Your instructions:
Could you set down exactly the lines of the data below, starting at the one that holds "LetterNotInSquare. On a" and ending at the one that holds "k2 → exec (.pfpair rd rd2 .decrypt)", both included, and only those?

Records provided:
******
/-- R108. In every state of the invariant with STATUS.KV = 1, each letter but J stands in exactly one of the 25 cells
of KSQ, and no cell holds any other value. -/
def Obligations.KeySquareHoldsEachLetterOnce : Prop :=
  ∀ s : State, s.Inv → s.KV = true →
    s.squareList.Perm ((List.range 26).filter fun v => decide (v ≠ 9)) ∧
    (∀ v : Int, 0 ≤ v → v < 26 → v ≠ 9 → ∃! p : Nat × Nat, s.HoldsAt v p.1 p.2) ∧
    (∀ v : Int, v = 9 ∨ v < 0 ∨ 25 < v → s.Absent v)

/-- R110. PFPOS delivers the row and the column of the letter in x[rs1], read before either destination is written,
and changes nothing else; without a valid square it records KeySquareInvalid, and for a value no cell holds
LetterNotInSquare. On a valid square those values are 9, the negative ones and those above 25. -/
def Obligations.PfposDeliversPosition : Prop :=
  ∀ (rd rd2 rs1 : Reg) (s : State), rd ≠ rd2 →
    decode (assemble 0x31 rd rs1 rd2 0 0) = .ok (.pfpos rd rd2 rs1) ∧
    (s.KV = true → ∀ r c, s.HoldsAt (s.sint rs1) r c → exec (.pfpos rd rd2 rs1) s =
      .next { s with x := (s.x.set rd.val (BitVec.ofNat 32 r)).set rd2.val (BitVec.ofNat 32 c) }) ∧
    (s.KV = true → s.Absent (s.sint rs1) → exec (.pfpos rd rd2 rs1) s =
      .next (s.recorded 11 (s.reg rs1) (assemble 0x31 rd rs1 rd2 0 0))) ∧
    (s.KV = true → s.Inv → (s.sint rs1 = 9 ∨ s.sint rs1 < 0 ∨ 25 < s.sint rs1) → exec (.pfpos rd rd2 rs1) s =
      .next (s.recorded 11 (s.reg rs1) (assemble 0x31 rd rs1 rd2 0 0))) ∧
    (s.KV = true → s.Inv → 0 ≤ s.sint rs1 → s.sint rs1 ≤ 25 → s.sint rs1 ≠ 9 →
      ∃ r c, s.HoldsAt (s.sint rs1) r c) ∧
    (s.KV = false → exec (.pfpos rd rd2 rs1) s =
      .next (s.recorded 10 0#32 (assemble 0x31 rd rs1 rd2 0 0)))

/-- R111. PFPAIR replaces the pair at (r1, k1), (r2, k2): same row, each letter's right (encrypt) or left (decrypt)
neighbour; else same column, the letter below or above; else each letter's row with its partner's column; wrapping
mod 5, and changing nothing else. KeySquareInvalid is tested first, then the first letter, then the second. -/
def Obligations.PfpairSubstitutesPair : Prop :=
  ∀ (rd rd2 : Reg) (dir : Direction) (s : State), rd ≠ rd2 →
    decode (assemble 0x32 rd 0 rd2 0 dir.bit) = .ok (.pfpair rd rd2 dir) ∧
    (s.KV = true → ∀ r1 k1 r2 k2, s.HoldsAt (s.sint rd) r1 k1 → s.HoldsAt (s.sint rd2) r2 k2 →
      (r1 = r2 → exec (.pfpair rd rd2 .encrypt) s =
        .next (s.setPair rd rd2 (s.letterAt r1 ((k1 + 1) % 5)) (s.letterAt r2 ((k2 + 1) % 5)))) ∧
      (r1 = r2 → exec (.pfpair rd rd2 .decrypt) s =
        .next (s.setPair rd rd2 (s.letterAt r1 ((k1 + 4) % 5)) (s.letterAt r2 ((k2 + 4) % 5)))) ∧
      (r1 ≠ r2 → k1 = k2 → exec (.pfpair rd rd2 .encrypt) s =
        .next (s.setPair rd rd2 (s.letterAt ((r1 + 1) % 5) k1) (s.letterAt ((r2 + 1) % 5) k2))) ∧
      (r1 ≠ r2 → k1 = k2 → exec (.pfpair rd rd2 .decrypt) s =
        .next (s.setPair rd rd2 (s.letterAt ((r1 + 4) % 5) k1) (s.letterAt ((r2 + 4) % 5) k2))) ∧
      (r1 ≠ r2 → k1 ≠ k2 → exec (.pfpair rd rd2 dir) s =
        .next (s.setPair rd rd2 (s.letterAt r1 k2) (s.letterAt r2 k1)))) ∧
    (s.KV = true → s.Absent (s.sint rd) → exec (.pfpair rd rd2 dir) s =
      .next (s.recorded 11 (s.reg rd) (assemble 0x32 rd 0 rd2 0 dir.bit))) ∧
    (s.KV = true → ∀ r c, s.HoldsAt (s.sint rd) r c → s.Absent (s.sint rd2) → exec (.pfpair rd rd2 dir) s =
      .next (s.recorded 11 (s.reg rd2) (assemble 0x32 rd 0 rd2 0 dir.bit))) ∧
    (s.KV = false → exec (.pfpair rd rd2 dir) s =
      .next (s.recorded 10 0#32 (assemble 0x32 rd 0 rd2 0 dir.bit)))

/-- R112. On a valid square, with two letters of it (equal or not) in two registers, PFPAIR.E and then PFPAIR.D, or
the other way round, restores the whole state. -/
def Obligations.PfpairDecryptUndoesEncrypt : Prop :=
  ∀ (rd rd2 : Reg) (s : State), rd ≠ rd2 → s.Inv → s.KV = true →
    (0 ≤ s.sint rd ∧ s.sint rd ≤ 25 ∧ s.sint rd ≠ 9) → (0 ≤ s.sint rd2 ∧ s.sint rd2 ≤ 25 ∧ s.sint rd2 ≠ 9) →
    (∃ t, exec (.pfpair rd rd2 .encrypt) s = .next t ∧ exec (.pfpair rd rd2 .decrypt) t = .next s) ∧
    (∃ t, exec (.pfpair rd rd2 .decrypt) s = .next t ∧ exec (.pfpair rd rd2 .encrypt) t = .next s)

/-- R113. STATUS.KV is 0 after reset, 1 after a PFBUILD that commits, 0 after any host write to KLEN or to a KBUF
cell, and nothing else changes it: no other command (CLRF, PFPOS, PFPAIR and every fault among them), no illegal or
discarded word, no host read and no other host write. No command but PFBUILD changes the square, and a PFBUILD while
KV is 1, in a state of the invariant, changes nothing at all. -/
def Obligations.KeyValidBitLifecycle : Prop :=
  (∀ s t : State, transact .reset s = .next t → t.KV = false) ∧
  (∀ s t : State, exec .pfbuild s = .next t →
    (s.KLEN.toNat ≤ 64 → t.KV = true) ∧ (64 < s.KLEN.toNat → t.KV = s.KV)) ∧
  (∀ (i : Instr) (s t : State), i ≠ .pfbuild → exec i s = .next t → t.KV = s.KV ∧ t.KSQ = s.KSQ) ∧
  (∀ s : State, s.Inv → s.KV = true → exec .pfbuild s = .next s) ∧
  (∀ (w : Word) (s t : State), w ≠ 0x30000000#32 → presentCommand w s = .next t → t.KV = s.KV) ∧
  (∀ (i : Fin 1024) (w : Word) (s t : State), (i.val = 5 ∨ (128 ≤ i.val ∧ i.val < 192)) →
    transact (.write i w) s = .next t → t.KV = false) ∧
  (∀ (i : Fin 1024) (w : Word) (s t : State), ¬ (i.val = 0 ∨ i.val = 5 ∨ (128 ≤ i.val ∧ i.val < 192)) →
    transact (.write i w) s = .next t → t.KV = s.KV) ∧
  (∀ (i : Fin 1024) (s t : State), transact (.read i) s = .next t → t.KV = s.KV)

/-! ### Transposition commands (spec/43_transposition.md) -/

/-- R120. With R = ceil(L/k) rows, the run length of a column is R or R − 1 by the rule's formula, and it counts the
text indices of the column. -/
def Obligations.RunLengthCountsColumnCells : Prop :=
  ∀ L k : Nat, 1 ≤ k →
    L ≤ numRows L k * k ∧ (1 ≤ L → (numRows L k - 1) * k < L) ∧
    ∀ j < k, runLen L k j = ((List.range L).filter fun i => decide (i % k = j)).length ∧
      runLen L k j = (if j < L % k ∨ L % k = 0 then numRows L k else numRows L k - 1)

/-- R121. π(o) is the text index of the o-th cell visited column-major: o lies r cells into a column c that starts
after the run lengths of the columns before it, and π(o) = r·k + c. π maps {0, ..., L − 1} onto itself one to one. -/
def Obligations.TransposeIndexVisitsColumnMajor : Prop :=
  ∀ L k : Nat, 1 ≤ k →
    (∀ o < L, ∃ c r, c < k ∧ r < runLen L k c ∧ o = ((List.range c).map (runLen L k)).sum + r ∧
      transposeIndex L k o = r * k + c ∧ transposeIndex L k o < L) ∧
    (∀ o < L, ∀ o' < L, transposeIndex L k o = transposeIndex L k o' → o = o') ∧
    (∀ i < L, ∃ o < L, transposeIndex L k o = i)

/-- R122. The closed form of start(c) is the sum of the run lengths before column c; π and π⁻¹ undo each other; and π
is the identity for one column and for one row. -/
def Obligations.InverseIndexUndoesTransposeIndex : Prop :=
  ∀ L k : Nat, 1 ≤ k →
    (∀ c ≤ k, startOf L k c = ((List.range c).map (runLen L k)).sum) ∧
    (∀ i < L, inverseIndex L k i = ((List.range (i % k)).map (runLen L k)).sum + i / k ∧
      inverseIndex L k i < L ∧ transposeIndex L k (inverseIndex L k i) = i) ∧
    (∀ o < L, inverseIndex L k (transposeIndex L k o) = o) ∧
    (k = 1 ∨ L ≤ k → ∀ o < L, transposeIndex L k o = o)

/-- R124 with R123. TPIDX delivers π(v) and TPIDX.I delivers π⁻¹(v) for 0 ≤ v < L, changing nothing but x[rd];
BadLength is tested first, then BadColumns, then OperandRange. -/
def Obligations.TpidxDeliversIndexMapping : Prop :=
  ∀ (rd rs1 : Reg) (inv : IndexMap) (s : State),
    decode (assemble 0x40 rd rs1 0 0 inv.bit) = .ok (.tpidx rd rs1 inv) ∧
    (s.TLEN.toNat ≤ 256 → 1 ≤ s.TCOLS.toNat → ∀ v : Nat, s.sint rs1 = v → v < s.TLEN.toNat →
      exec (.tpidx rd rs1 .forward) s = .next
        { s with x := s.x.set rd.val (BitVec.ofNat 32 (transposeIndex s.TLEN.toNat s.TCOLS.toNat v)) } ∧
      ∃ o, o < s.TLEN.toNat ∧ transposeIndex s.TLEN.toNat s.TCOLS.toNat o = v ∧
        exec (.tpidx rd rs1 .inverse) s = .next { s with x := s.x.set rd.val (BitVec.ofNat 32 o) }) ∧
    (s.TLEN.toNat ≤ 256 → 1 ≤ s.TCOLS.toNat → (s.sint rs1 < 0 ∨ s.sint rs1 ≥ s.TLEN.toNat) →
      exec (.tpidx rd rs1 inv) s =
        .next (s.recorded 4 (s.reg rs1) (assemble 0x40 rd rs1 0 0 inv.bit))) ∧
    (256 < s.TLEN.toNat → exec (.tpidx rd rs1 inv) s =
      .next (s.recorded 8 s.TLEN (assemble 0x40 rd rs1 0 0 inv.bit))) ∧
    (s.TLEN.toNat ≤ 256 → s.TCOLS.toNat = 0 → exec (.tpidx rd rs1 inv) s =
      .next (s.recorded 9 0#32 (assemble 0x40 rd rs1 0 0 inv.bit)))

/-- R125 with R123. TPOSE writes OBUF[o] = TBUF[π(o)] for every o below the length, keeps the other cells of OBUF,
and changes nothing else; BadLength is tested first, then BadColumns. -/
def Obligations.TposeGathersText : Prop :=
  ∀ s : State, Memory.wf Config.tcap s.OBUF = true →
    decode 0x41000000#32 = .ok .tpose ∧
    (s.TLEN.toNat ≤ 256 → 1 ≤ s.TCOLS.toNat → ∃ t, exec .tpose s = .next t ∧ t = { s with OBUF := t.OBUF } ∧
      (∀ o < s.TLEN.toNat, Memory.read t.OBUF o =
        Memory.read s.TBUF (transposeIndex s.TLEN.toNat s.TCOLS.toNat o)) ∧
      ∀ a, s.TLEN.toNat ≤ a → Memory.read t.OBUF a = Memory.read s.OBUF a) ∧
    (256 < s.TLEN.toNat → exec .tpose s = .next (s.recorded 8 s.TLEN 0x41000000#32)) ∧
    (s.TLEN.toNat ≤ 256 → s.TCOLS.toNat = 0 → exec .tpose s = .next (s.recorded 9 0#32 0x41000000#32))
******
Response area:
LetterNotInSquare. On a valid square those values are 9, the negative ones and those above 25. -/
def Obligations.PfposDeliversPosition : Prop :=
  ∀ (rd rd2 rs1 : Reg) (s : State), rd ≠ rd2 →
    decode (assemble 0x31 rd rs1 rd2 0 0) = .ok (.pfpos rd rd2 rs1) ∧
    (s.KV = true → ∀ r c, s.HoldsAt (s.sint rs1) r c → exec (.pfpos rd rd2 rs1) s =
      .next { s with x := (s.x.set rd.val (BitVec.ofNat 32 r)).set rd2.val (BitVec.ofNat 32 c) }) ∧
    (s.KV = true → s.Absent (s.sint rs1) → exec (.pfpos rd rd2 rs1) s =
      .next (s.recorded 11 (s.reg rs1) (assemble 0x31 rd rs1 rd2 0 0))) ∧
    (s.KV = true → s.Inv → (s.sint rs1 = 9 ∨ s.sint rs1 < 0 ∨ 25 < s.sint rs1) → exec (.pfpos rd rd2 rs1) s =
      .next (s.recorded 11 (s.reg rs1) (assemble 0x31 rd rs1 rd2 0 0))) ∧
    (s.KV = true → s.Inv → 0 ≤ s.sint rs1 → s.sint rs1 ≤ 25 → s.sint rs1 ≠ 9 →
      ∃ r c, s.HoldsAt (s.sint rs1) r c) ∧
    (s.KV = false → exec (.pfpos rd rd2 rs1) s =
      .next (s.recorded 10 0#32 (assemble 0x31 rd rs1 rd2 0 0)))

/-- R111. PFPAIR replaces the pair at (r1, k1), (r2, k2): same row, each letter's right (encrypt) or left (decrypt)
neighbour; else same column, the letter below or above; else each letter's row with its partner's column; wrapping
mod 5, and changing nothing else. KeySquareInvalid is tested first, then the first letter, then the second. -/
def Obligations.PfpairSubstitutesPair : Prop :=
  ∀ (rd rd2 : Reg) (dir : Direction) (s : State), rd ≠ rd2 →
    decode (assemble 0x32 rd 0 rd2 0 dir.bit) = .ok (.pfpair rd rd2 dir) ∧
    (s.KV = true → ∀ r1 k1 r2 k2, s.HoldsAt (s.sint rd) r1 k1 → s.HoldsAt (s.sint rd2) r2 k2 →
      (r1 = r2 → exec (.pfpair rd rd2 .encrypt) s =
        .next (s.setPair rd rd2 (s.letterAt r1 ((k1 + 1) % 5)) (s.letterAt r2 ((k2 + 1) % 5)))) ∧
      (r1 = r2 → exec (.pfpair rd rd2 .decrypt) s =
        .next (s.setPair rd rd2 (s.letterAt r1 ((k1 + 4) % 5)) (s.letterAt r2 ((k2 + 4) % 5)))) ∧
      (r1 ≠ r2 → k1 = k2 → exec (.pfpair rd rd2 .encrypt) s =
        .next (s.setPair rd rd2 (s.letterAt ((r1 + 1) % 5) k1) (s.letterAt ((r2 + 1) % 5) k2))) ∧
      (r1 ≠ r2 → k1 = k2 → exec (.pfpair rd rd2 .decrypt) s =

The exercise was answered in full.